**Activity**
When you respond, write out each entry exactly as it stands.

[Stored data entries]
• • • • • • •
-- ==== Sys2Proof/Machine/Homes.lean ====
section
/-! DEFINITION. What becomes of a request at a home slice: translation, the way to the package that holds the
part, relays, the access itself and its answer; release probes; errors of the memories (R304-R315, R320,
R331-R334, R399, R418, R427-R429). -/

namespace Sys2Proof.Machine

open Sys2Proof

/-! ### Parts of a message -/

/-- A prefetch, for which nothing waits (R160). -/
def MsgBody.isPrefetch : MsgBody → Bool
  | .read _ _ _ _ waits => !waits
  | .write _ _ _ _ _ _ | .amo _ _ _ _ _ _ _ | .probe _ _ => false

/-- A release probe. -/
def MsgBody.isProbe : MsgBody → Bool
  | .probe _ _ => true
  | .read _ _ _ _ _ | .write _ _ _ _ _ _ | .amo _ _ _ _ _ _ _ => false

def MsgBody.isAmo : MsgBody → Bool
  | .amo _ _ _ _ _ _ _ => true
  | .read _ _ _ _ _ | .write _ _ _ _ _ _ | .probe _ _ => false

/-- The attributes with which the core made a write or an atomic (R153, R315). -/
def MsgBody.given : MsgBody → Option Attr
  | .write _ _ _ _ at' _ => some at'
  | .amo _ _ _ _ _ at' _ => some at'
  | .read _ _ _ _ _ | .probe _ _ => none

/-- The step that serves a message. -/
def Msg.event (m : Msg) : Event :=
  match m.body with
  | .amo _ _ _ _ _ _ _ => .farAtomicExecute m.loc m.src
  | .probe g _ => .releaseProbe m.loc m.src g
  | .read _ _ _ _ _ | .write _ _ _ _ _ _ => .homeSliceRequest m.loc m.src

/-- The home slice of a message in a module: the key of its die, and the slice. -/
def Msg.sliceIn (s : State) (m : Msg) (k : Nat) : Nat × Nat :=
  let (die, slice, _) := homeOf s k m.tenant m.body.addr
  (dieKey k die, slice)

/-- The home slice of a message where it stands. -/
def Msg.home (s : State) (m : Msg) : Nat × Nat := m.sliceIn s m.loc

/-- The home slice in the requester's own package: the requesting node. -/
def Msg.node (s : State) (m : Msg) : Nat × Nat := m.sliceIn s m.src.mod

/-- The number of the requesting node (R426). -/
def Msg.nodeKey (s : State) (m : Msg) : Nat := (m.node s).1 * 128 + (m.node s).2

/-- The node of Mortar beside a message's home slice in a module (R308). -/
def Msg.nodeIn (s : State) (m : Msg) (k : Nat) : Nat := sliceNode (m.sliceIn s k).1 (m.sliceIn s k).2

/-- The message stands at its requester's own package and has not been relayed. -/
def Msg.atHome (m : Msg) : Bool := decide (m.loc = m.src.mod ∧ m.hops = 0)

/-- Two messages about one part. -/
def Msg.samePart (m x : Msg) : Bool :=
  decide (m.tenant = x.tenant ∧ pageOf m.body.addr = pageOf x.body.addr ∧ partOf m.body.addr = partOf x.body.addr)

/-- Requests of one core to one home slice keep their order (R169), and so do those that one slice of another package
has sent here, since one flow carries them (R395, R396). -/
def sameHome (s : State) (m x : Msg) : Bool :=
  let flow := !m.atHome && !x.atHome && decide (x.src.mod = m.src.mod ∧ x.node s = m.node s)
  decide (x.loc = m.loc) && (decide (x.src.coreKey = m.src.coreKey) || flow) && !x.body.isProbe
    && decide (x.home s = m.home s)

/-- One stub has relayed message `x` to the package of message `m` before it relayed `m` (R427). -/
def relayedBefore (m x : Msg) : Bool :=
  match m.via, x.via with
  | h :: _, g :: _ => decide (x.loc = m.loc ∧ g.mod = h.mod ∧ g.seq < h.seq) && g.stub && h.stub && x.samePart m && !x.back
  | _, _ => false

/-- A message waits for others: for those before it in its own order, and for the earlier relays of its stub. -/
def behind (s : State) (bef : List Msg) (m : Msg) : Bool := bef.any (sameHome s m) || s.net.any (relayedBefore m)

/-! ### Where a message goes -/

/-- What a home slice makes of a message. -/
inductive Route where
  /-- Performed here. -/
  | serve (w : Where) (at' : Attr)
  /-- Held. -/
  | wait
  /-- The table is walked first (R313, R314). -/
  | walk
  /-- Sent to the package that holds the part, with a tag, and the module of the stub that the tag counts relays of
  (R306, R429). -/
  | send (pkg tag stub : Nat) (at' : Attr)
  /-- Relayed by a stub or by the leaf (R427). -/
  | relay (pkg : Nat) (stub : Bool) (at' : Attr)
  /-- Returned with WALK status (R427, R428). -/
  | back
  /-- Absent; `owner` when another package's request reaches the owner (R418). -/
  | absent (owner : Bool) (at' : Attr)
  | bad (at' : Attr)
  | unpopulated (at' : Attr)
  /-- An entry of the table read as poison (R320, R374). -/
  | poisoned (at' : Attr)
  deriving DecidableEq, Repr

/-- The stub of a part in a module (R426). -/
def stubOf (s : State) (m page part : Nat) : Option Stub :=
  (s.modOf m).stubs.find? fun x => x.live && decide (x.page = page ∧ x.part = part)

/-- The owner cache's package for a part, if it is another one (R429). -/
def ownerHint (s : State) (dk tenant a : Nat) : Option Nat :=
  ((s.dieOf dk).ownerCache.find? fun e =>
    decide (e.1 = (tenant, pageOf a, partOf a) ∧ e.2 ≠ s.pkgOf (dieMod dk))).map (·.2)

/-- The redirect of a slice for a part (R429). -/
def redirOf (s : State) (dk slice tenant a : Nat) : Option Redir :=
  (s.dieOf dk).redirs.find? fun r =>
    decide (r.slice = slice ∧ r.tenant = tenant ∧ r.page = pageOf a ∧ r.part = partOf a)

/-- A request that a slice sent for a part earlier to another package than `pkg` is not yet answered or
redirected (R429). -/
def sentBefore (s : State) (m : Msg) (pkg : Option Nat) : Bool :=
  let a := m.body.addr
  let mine (x : Msg) : Bool :=
    decide (x.src.mod = m.src.mod) && !x.body.isProbe && x.samePart m && decide (x.node s = m.node s)
      && decide (x.loc ≠ x.src.mod ∨ x.hops ≠ 0) && decide (pkg ≠ some (s.pkgOf x.loc))
  let redirect (n : Note) : Bool :=
    match n with
    | .redirect dk slice t pg pt _ _ _ => decide ((dk, slice) = m.node s ∧ t = m.tenant ∧ pg = pageOf a ∧ pt = partOf a)
    | _ => false
  s.net.any mine || s.notes.any redirect

/-- A purge of a part has reached the requester's package (R430). -/
def purged (s : State) (m : Msg) : Bool :=
  s.notes.any fun n =>
    match n with
    | .purge k _ pg pt _ _ => decide (k = m.src.mod ∧ pg = pageOf m.body.addr ∧ pt = partOf m.body.addr)
    | _ => false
• • • • • • •
**Exercise solution**
-- ==== Sys2Proof/Machine/Homes.lean ====
section
/-! DEFINITION. What becomes of a request at a home slice: translation, the way to the package that holds the
part, relays, the access itself and its answer; release probes; errors of the memories (R304-R315, R320,
R331-R334, R399, R418, R427-R429). -/

namespace Sys2Proof.Machine

open Sys2Proof

/-! ### Parts of a message -/

/-- A prefetch, for which nothing waits (R160). -/
def MsgBody.isPrefetch : MsgBody → Bool
  | .read _ _ _ _ waits => !waits
  | .write _ _ _ _ _ _ | .amo _ _ _ _ _ _ _ | .probe _ _ => false

/-- A release probe. -/
def MsgBody.isProbe : MsgBody → Bool
  | .probe _ _ => true
  | .read _ _ _ _ _ | .write _ _ _ _ _ _ | .amo _ _ _ _ _ _ _ => false

def MsgBody.isAmo : MsgBody → Bool
  | .amo _ _ _ _ _ _ _ => true
  | .read _ _ _ _ _ | .write _ _ _ _ _ _ | .probe _ _ => false

/-- The attributes with which the core made a write or an atomic (R153, R315). -/
def MsgBody.given : MsgBody → Option Attr
  | .write _ _ _ _ at' _ => some at'
  | .amo _ _ _ _ _ at' _ => some at'
  | .read _ _ _ _ _ | .probe _ _ => none

/-- The step that serves a message. -/
def Msg.event (m : Msg) : Event :=
  match m.body with
  | .amo _ _ _ _ _ _ _ => .farAtomicExecute m.loc m.src
  | .probe g _ => .releaseProbe m.loc m.src g
  | .read _ _ _ _ _ | .write _ _ _ _ _ _ => .homeSliceRequest m.loc m.src

/-- The home slice of a message in a module: the key of its die, and the slice. -/
def Msg.sliceIn (s : State) (m : Msg) (k : Nat) : Nat × Nat :=
  let (die, slice, _) := homeOf s k m.tenant m.body.addr
  (dieKey k die, slice)

/-- The home slice of a message where it stands. -/
def Msg.home (s : State) (m : Msg) : Nat × Nat := m.sliceIn s m.loc

/-- The home slice in the requester's own package: the requesting node. -/
def Msg.node (s : State) (m : Msg) : Nat × Nat := m.sliceIn s m.src.mod

/-- The number of the requesting node (R426). -/
def Msg.nodeKey (s : State) (m : Msg) : Nat := (m.node s).1 * 128 + (m.node s).2

/-- The node of Mortar beside a message's home slice in a module (R308). -/
def Msg.nodeIn (s : State) (m : Msg) (k : Nat) : Nat := sliceNode (m.sliceIn s k).1 (m.sliceIn s k).2

/-- The message stands at its requester's own package and has not been relayed. -/
def Msg.atHome (m : Msg) : Bool := decide (m.loc = m.src.mod ∧ m.hops = 0)

/-- Two messages about one part. -/
def Msg.samePart (m x : Msg) : Bool :=
  decide (m.tenant = x.tenant ∧ pageOf m.body.addr = pageOf x.body.addr ∧ partOf m.body.addr = partOf x.body.addr)

/-- Requests of one core to one home slice keep their order (R169), and so do those that one slice of another package
has sent here, since one flow carries them (R395, R396). -/
def sameHome (s : State) (m x : Msg) : Bool :=
  let flow := !m.atHome && !x.atHome && decide (x.src.mod = m.src.mod ∧ x.node s = m.node s)
  decide (x.loc = m.loc) && (decide (x.src.coreKey = m.src.coreKey) || flow) && !x.body.isProbe
    && decide (x.home s = m.home s)

/-- One stub has relayed message `x` to the package of message `m` before it relayed `m` (R427). -/
def relayedBefore (m x : Msg) : Bool :=
  match m.via, x.via with
  | h :: _, g :: _ => decide (x.loc = m.loc ∧ g.mod = h.mod ∧ g.seq < h.seq) && g.stub && h.stub && x.samePart m && !x.back
  | _, _ => false

/-- A message waits for others: for those before it in its own order, and for the earlier relays of its stub. -/
def behind (s : State) (bef : List Msg) (m : Msg) : Bool := bef.any (sameHome s m) || s.net.any (relayedBefore m)

/-! ### Where a message goes -/

/-- What a home slice makes of a message. -/
inductive Route where
  /-- Performed here. -/
  | serve (w : Where) (at' : Attr)
  /-- Held. -/
  | wait
  /-- The table is walked first (R313, R314). -/
  | walk
  /-- Sent to the package that holds the part, with a tag, and the module of the stub that the tag counts relays of
  (R306, R429). -/
  | send (pkg tag stub : Nat) (at' : Attr)
  /-- Relayed by a stub or by the leaf (R427). -/
  | relay (pkg : Nat) (stub : Bool) (at' : Attr)
  /-- Returned with WALK status (R427, R428). -/
  | back
  /-- Absent; `owner` when another package's request reaches the owner (R418). -/
  | absent (owner : Bool) (at' : Attr)
  | bad (at' : Attr)
  | unpopulated (at' : Attr)
  /-- An entry of the table read as poison (R320, R374). -/
  | poisoned (at' : Attr)
  deriving DecidableEq, Repr

/-- The stub of a part in a module (R426). -/
def stubOf (s : State) (m page part : Nat) : Option Stub :=
  (s.modOf m).stubs.find? fun x => x.live && decide (x.page = page ∧ x.part = part)

/-- The owner cache's package for a part, if it is another one (R429). -/
def ownerHint (s : State) (dk tenant a : Nat) : Option Nat :=
  ((s.dieOf dk).ownerCache.find? fun e =>
    decide (e.1 = (tenant, pageOf a, partOf a) ∧ e.2 ≠ s.pkgOf (dieMod dk))).map (·.2)

/-- The redirect of a slice for a part (R429). -/
def redirOf (s : State) (dk slice tenant a : Nat) : Option Redir :=
  (s.dieOf dk).redirs.find? fun r =>
    decide (r.slice = slice ∧ r.tenant = tenant ∧ r.page = pageOf a ∧ r.part = partOf a)

/-- A request that a slice sent for a part earlier to another package than `pkg` is not yet answered or
redirected (R429). -/
def sentBefore (s : State) (m : Msg) (pkg : Option Nat) : Bool :=
  let a := m.body.addr
  let mine (x : Msg) : Bool :=
    decide (x.src.mod = m.src.mod) && !x.body.isProbe && x.samePart m && decide (x.node s = m.node s)
      && decide (x.loc ≠ x.src.mod ∨ x.hops ≠ 0) && decide (pkg ≠ some (s.pkgOf x.loc))
  let redirect (n : Note) : Bool :=
    match n with
    | .redirect dk slice t pg pt _ _ _ => decide ((dk, slice) = m.node s ∧ t = m.tenant ∧ pg = pageOf a ∧ pt = partOf a)
    | _ => false
  s.net.any mine || s.notes.any redirect

/-- A purge of a part has reached the requester's package (R430). -/
def purged (s : State) (m : Msg) : Bool :=
  s.notes.any fun n =>
    match n with
    | .purge k _ pg pt _ _ => decide (k = m.src.mod ∧ pg = pageOf m.body.addr ∧ pt = partOf m.body.addr)
    | _ => false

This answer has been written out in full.